0

I was wondering how I can make the loop that is most efficient when more than one loop is expected.

  • The data I have is in a form of: GXXX_Y.csv where XXX represents the group identifier (about 80 teams) and Y represents the group member (1, 2, 3). To be noted, there are some teams that do not have all 3 members.
  • Moreover, there are 10 variables to be selected in each file, to be run for each (Step 3 below). They are in forms of: VXX_r

The following is the code that I plan to run for all groups/group members (example of Group 001 below), then compiling the results into one table for all teams (that is, Step 6). I think the loop needs to work on the identifiers for Step 1, Step 3, and Step 6 below.

I would really appreciate it if you could advise and help me on building efficient loops for this context!

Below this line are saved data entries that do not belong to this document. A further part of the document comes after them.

-- ==== Sys2Proof/Laws/Memory.lean ====
section
/-! SUPPORT. Laws/Memory: a read after a write, and that every memory operation keeps the canonical form. -/

namespace Sys2Proof.Machine

/-! ## Reading after writing -/

theorem Memory.read_cellFor_append (m : Memory) (a b : Nat) (v : Byte) (h : b ≠ a) :
    Memory.read (cellFor a v ++ m) b = m.read b := by
  unfold cellFor
  split
  · rfl
  · have h' : a ≠ b := fun e => h e.symm
    simp [Memory.read, h']

/-- Writing one byte leaves every other byte. -/
theorem Memory.read_write_other (m : Memory) (a b : Nat) (v : Byte) (h : b ≠ a) :
    (m.write a v).read b = m.read b := by
  induction m with
  | nil => simpa [Memory.write] using Memory.read_cellFor_append [] a b v h
  | cons c rest ih =>
    obtain ⟨k, w⟩ := c
    simp only [Memory.write]
    split
    · exact Memory.read_cellFor_append _ a b v h
    · split
      · rename_i _ e
        rw [Memory.read_cellFor_append _ a b v h]
        have h' : k ≠ b := fun x => h (x.symm.trans e.symm)
        simp [Memory.read, h']
      · simp only [Memory.read]
        split
        · rfl
        · exact ih

/-- Below its first address a canonical memory lists nothing. -/
theorem Memory.read_below (m : Memory) (lo a : Nat) (h : Memory.wfFrom lo m = true) (ha : a < lo) :
    m.read a = unlistedByte := by
  induction m generalizing lo with
  | nil => rfl
  | cons c rest ih =>
    obtain ⟨k, w⟩ := c
    simp only [Memory.wfFrom, Bool.and_eq_true, decide_eq_true_eq] at h
    obtain ⟨⟨⟨h1, _⟩, _⟩, h4⟩ := h
    have : k ≠ a := by omega
    simp only [Memory.read, this, if_false]
    exact ih (k + 1) h4 (by omega)

theorem Memory.read_cellFor_same (m : Memory) (a lo : Nat) (v : Byte) (h : Memory.wfFrom lo m = true)
    (ha : a < lo) : Memory.read (cellFor a v ++ m) a = v := by
  unfold cellFor
  split
  · rename_i e
    simpa [e] using Memory.read_below m lo a h ha
  · simp [Memory.read]

theorem Memory.read_write_from (m : Memory) (lo a : Nat) (v : Byte) (h : Memory.wfFrom lo m = true) :
    (m.write a v).read a = v := by
  induction m generalizing lo with
  | nil =>
    have t := Memory.read_cellFor_same [] a (a + 1) v rfl (by omega)
    rwa [List.append_nil] at t
  | cons c rest ih =>
    obtain ⟨k, w⟩ := c
    simp only [Memory.write]
    split
    · rename_i hk
      exact Memory.read_cellFor_same _ a (a + 1) v
        (by
          simp only [Memory.wfFrom, Bool.and_eq_true, decide_eq_true_eq] at h ⊢
          exact ⟨⟨⟨by omega, h.1.1.2⟩, h.1.2⟩, h.2⟩) (by omega)
    · simp only [Memory.wfFrom, Bool.and_eq_true, decide_eq_true_eq] at h
      split
      · exact Memory.read_cellFor_same rest a (k + 1) v h.2 (by omega)
      · rename_i _ e
        have : k ≠ a := fun x => e x.symm
        simp only [Memory.read, this, if_false]
        exact ih (k + 1) h.2

/-- Reading a byte just written gives the value written. -/
theorem Memory.read_write_same (m : Memory) (a : Nat) (v : Byte) (h : m.wf = true) : (m.write a v).read a = v :=
  Memory.read_write_from m 0 a v h

/-- Reading after writing one byte. -/
theorem Memory.read_write (m : Memory) (a b : Nat) (v : Byte) (h : m.wf = true) :
    (m.write a v).read b = if b = a then v else m.read b := by
  split
  · rename_i e
    rw [e]
    exact Memory.read_write_same m a v h
  · rename_i e
    exact Memory.read_write_other m a b v e

/-! ## The canonical form -/

theorem Memory.wfFrom_weaken (m : Memory) (lo lo' : Nat) (h : Memory.wfFrom lo m = true) (hl : lo' ≤ lo) :
    Memory.wfFrom lo' m = true := by
  cases m with
  | nil => rfl
  | cons c rest =>
    obtain ⟨k, w⟩ := c
    simp only [Memory.wfFrom, Bool.and_eq_true, decide_eq_true_eq] at h ⊢
    exact ⟨⟨⟨by omega, h.1.1.2⟩, h.1.2⟩, h.2⟩

theorem Memory.wfFrom_cellFor (m : Memory) (a lo : Nat) (v : Byte) (h : Memory.wfFrom (a + 1) m = true)
    (ha : lo ≤ a) (hb : a < 2 ^ 32) : Memory.wfFrom lo (cellFor a v ++ m) = true := by
  unfold cellFor
  split
  · exact Memory.wfFrom_weaken m (a + 1) lo h (by omega)
  · rename_i e
    simp only [List.singleton_append, Memory.wfFrom, Bool.and_eq_true, decide_eq_true_eq, bne_iff_ne, ne_eq]
    exact ⟨⟨⟨ha, hb⟩, e⟩, h⟩

theorem Memory.wfFrom_write (m : Memory) (lo a : Nat) (v : Byte) (h : Memory.wfFrom lo m = true) (ha : lo ≤ a)
    (hb : a < 2 ^ 32) : Memory.wfFrom lo (m.write a v) = true := by
  induction m generalizing lo with
  | nil => simpa [Memory.write] using Memory.wfFrom_cellFor [] a lo v rfl ha hb
  | cons c rest ih =>
    obtain ⟨k, w⟩ := c
    simp only [Memory.write]
    simp only [Memory.wfFrom, Bool.and_eq_true, decide_eq_true_eq] at h
    split
    · rename_i hk
      refine Memory.wfFrom_cellFor _ a lo v ?_ ha hb
      simp only [Memory.wfFrom, Bool.and_eq_true, decide_eq_true_eq]
      exact ⟨⟨⟨by omega, h.1.1.2⟩, h.1.2⟩, h.2⟩
    · split
      · rename_i _ e
        exact Memory.wfFrom_cellFor rest a lo v (by rw [e]; exact h.2) ha hb
      · simp only [Memory.wfFrom, Bool.and_eq_true, decide_eq_true_eq]
        exact ⟨⟨⟨h.1.1.1, h.1.1.2⟩, h.1.2⟩, ih (k + 1) h.2 (by omega)⟩

/-- A byte written keeps the canonical form. -/
theorem Memory.wf_write (m : Memory) (a : Nat) (v : Byte) (h : m.wf = true) (ha : a < 2 ^ 32) :
    (m.write a v).wf = true := Memory.wfFrom_write m 0 a v h (Nat.zero_le a) ha

/-- A byte written at a machine address keeps the canonical form. -/
theorem Memory.wf_writeAt (m : Memory) (a : Word) (v : Byte) (h : m.wf = true) :
    (m.write a.toNat v).wf = true := Memory.wf_write m a.toNat v h a.isLt

@[simp] theorem Memory.wf_writeWord (m : Memory) (a v : Word) (h : m.wf = true) : (m.writeWord a v).wf = true :=
  Memory.wf_writeAt _ (a + 3) _ (Memory.wf_writeAt _ (a + 2) _ (Memory.wf_writeAt _ (a + 1) _ (Memory.wf_writeAt m a _ h)))

@[simp] theorem Memory.wf_writeHalf (m : Memory) (a : Word) (v : Half) (h : m.wf = true) :
    (m.writeHalf a v).wf = true := Memory.wf_writeAt _ (a + 1) _ (Memory.wf_writeAt m a _ h)

@[simp] theorem Memory.wf_writeBytes (m : Memory) (a : Word) (bs : List Byte) (h : m.wf = true) :
    (m.writeBytes a bs).wf = true := by
  induction bs generalizing m a with
  | nil => exact h
  | cons b bs ih => exact ih _ _ (Memory.wf_writeAt m a b h)

@[simp] theorem Memory.wf_fill (m : Memory) (a : Word) (f : Nat → Byte) (n : Nat) (h : m.wf = true) :
    (m.fill a f n).wf = true := by
  induction n with
  | zero => exact h
  | succ n ih => exact Memory.wf_writeAt _ _ _ ih

@[simp] theorem Memory.wf_revertLines (ls : List CacheLine) (m : Memory) (h : m.wf = true) :
    (revertLines m ls).wf = true := by
  induction ls generalizing m with
  | nil => exact h
  | cons l ls ih =>
    exact ih _ (Memory.wf_writeWord _ _ _ (Memory.wf_writeWord _ _ _ (Memory.wf_writeWord _ _ _ (Memory.wf_writeWord m _ _ h))))

/-! ## Words -/

theorem toNat_ne_of_ne {a b : Word} (h : a ≠ b) : a.toNat ≠ b.toNat := fun e => h (BitVec.eq_of_toNat_eq e)

/-- Writing a word leaves every byte outside it. -/
theorem Memory.read_writeWord_other (m : Memory) (a b v : Word)
    (h : b ≠ a ∧ b ≠ a + 1 ∧ b ≠ a + 2 ∧ b ≠ a + 3) : (m.writeWord a v).read b.toNat = m.read b.toNat := by
  obtain ⟨h0, h1, h2, h3⟩ := h
  simp only [Memory.writeWord]
  rw [Memory.read_write_other _ _ _ _ (toNat_ne_of_ne h3), Memory.read_write_other _ _ _ _ (toNat_ne_of_ne h2),
    Memory.read_write_other _ _ _ _ (toNat_ne_of_ne h1), Memory.read_write_other _ _ _ _ (toNat_ne_of_ne h0)]

/-- The bytes of a word, put together again. -/
theorem byteOf_append (v : Word) : byteOf v 3 ++ byteOf v 2 ++ byteOf v 1 ++ byteOf v 0 = v := by
  apply BitVec.eq_of_getLsbD_eq
  intro i hi
  simp only [byteOf, BitVec.getLsbD_append, BitVec.getLsbD_setWidth, BitVec.getLsbD_ushiftRight]
  by_cases h0 : i < 8
  · simp [h0]
  · by_cases h1 : i < 16
    · have : i - 8 < 8 := by omega
      have e : 8 + (i - 8) = i := by omega
      simp [h0, this, e]
    · by_cases h2 : i < 24
      · have a1 : ¬ i - 8 < 8 := by omega
        have a2 : i - 8 - 8 < 8 := by omega
        have e : 16 + (i - 8 - 8) = i := by omega
        simp [h0, a1, a2, e]
      · have a1 : ¬ i - 8 < 8 := by omega
        have a2 : ¬ i - 8 - 8 < 8 := by omega
        have a3 : i - 8 - 8 - 8 < 8 := by omega
        have e : 24 + (i - 8 - 8 - 8) = i := by omega
        simp [h0, a1, a2, a3, e]

theorem step_ne (a : Word) : a ≠ a + 1 ∧ a ≠ a + 2 ∧ a ≠ a + 3 ∧ a + 1 ≠ a + 2 ∧ a + 1 ≠ a + 3 ∧ a + 2 ≠ a + 3 := by
  refine ⟨?_, ?_, ?_, ?_, ?_, ?_⟩ <;> intro h <;> bv_omega

/-- Reading a word just written gives the value written. -/
theorem Memory.word_writeWord (m : Memory) (a v : Word) (h : m.wf = true) : (m.writeWord a v).word a = v := by
  obtain ⟨h01, h02, h03, h12, h13, h23⟩ := step_ne a
  have w1 := Memory.wf_writeAt m a (byteOf v 0) h
  have w2 := Memory.wf_writeAt _ (a + 1) (byteOf v 1) w1
  have w3 := Memory.wf_writeAt _ (a + 2) (byteOf v 2) w2
  simp only [Memory.word, Memory.writeWord]
  rw [Memory.read_write_same _ _ _ w3,
    Memory.read_write_other _ _ _ _ (toNat_ne_of_ne h23), Memory.read_write_same _ _ _ w2,
    Memory.read_write_other _ _ _ _ (toNat_ne_of_ne h13), Memory.read_write_other _ _ _ _ (toNat_ne_of_ne h12),
    Memory.read_write_same _ _ _ w1,
    Memory.read_write_other _ _ _ _ (toNat_ne_of_ne h03), Memory.read_write_other _ _ _ _ (toNat_ne_of_ne h02),
    Memory.read_write_other _ _ _ _ (toNat_ne_of_ne h01), Memory.read_write_same _ _ _ h]
  exact byteOf_append v

/-- A word depends on its four bytes only. -/
theorem Memory.word_congr {m n : Memory} {a : Word} (h0 : m.read a.toNat = n.read a.toNat)
    (h1 : m.read (a + 1).toNat = n.read (a + 1).toNat) (h2 : m.read (a + 2).toNat = n.read (a + 2).toNat)
    (h3 : m.read (a + 3).toNat = n.read (a + 3).toNat) : m.word a = n.word a := by
  simp only [Memory.word, h0, h1, h2, h3]

/-- An aligned address is a multiple of four. -/
theorem aligned_mod (a : Word) (h : a &&& 3#32 = 0#32) : a.toNat % 4 = 0 := by
  have t := congrArg BitVec.toNat h
  rw [BitVec.toNat_and, show (3#32 : Word).toNat = 2 ^ 2 - 1 from rfl, Nat.and_two_pow_sub_one_eq_mod] at t
  simpa using t

/-- Different aligned words share no byte. -/
theorem aligned_apart (a b i j : Word) (ha : a &&& 3#32 = 0#32) (hb : b &&& 3#32 = 0#32) (h : b ≠ a)
    (hi : i.toNat < 4) (hj : j.toNat < 4) : b + i ≠ a + j := by
  intro e
  have ha' := aligned_mod a ha
  have hb' := aligned_mod b hb
  apply h
  apply BitVec.eq_of_toNat_eq
  have t := congrArg BitVec.toNat e
  rw [BitVec.toNat_add, BitVec.toNat_add] at t
  have la := a.isLt
  have lb := b.isLt
  omega

/-- Writing an aligned word leaves every other aligned word. -/
theorem Memory.word_writeWord_other (m : Memory) (a b v : Word) (ha : a &&& 3#32 = 0#32) (hb : b &&& 3#32 = 0#32)
    (h : b ≠ a) : (m.writeWord a v).word b = m.word b := by
  have key : ∀ i : Word, i.toNat < 4 → (m.writeWord a v).read (b + i).toNat = m.read (b + i).toNat := by
    intro i hi
    refine Memory.read_writeWord_other m a (b + i) v ⟨?_, ?_, ?_, ?_⟩
    · simpa using aligned_apart a b i 0#32 ha hb h hi (by decide)
    · exact aligned_apart a b i 1#32 ha hb h hi (by decide)
    · exact aligned_apart a b i 2#32 ha hb h hi (by decide)
    · exact aligned_apart a b i 3#32 ha hb h hi (by decide)
  exact Memory.word_congr (by simpa using key 0#32 (by decide)) (key 1#32 (by decide)) (key 2#32 (by decide))
    (key 3#32 (by decide))

end Sys2Proof.Machine
end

# Step 1. 3 members' dataframes in Group001
i1 <- fread("data/G001_1.csv")
i2 <- fread("data/G001_2.csv")
i3 <- fread("data/G001_3.csv")

# Step 2. Trim the lengths for each member
trimToLength1 <- floor( nrow(i1) / 60) * 60 
trimToLength2 <- floor( nrow(i2) / 60) * 60 
trimToLength3 <- floor( nrow(i3) / 60) * 60 

# Step 3. Select a specific variable one by one (in this case, V01_r) for each member
x1 <- i1$V01_r[1:(trimToLength1)]
x2 <- i2$V01_r[1:(trimToLength2)]
x3 <- i3$V01_r[1:(trimToLength3)]

# Step 4. Run the function of correlations matrix among the members in Group 001
wcc1 <- calcWCC(x1, x2, maxLag=60, winSize=30, windowInc=30, lagInc=30)
wcc2 <- calcWCC(x1, x3, maxLag=60, winSize=30, windowInc=30, lagInc=30)
wcc3 <- calcWCC(x2, x3, maxLag=60, winSize=30, windowInc=30, lagInc=30)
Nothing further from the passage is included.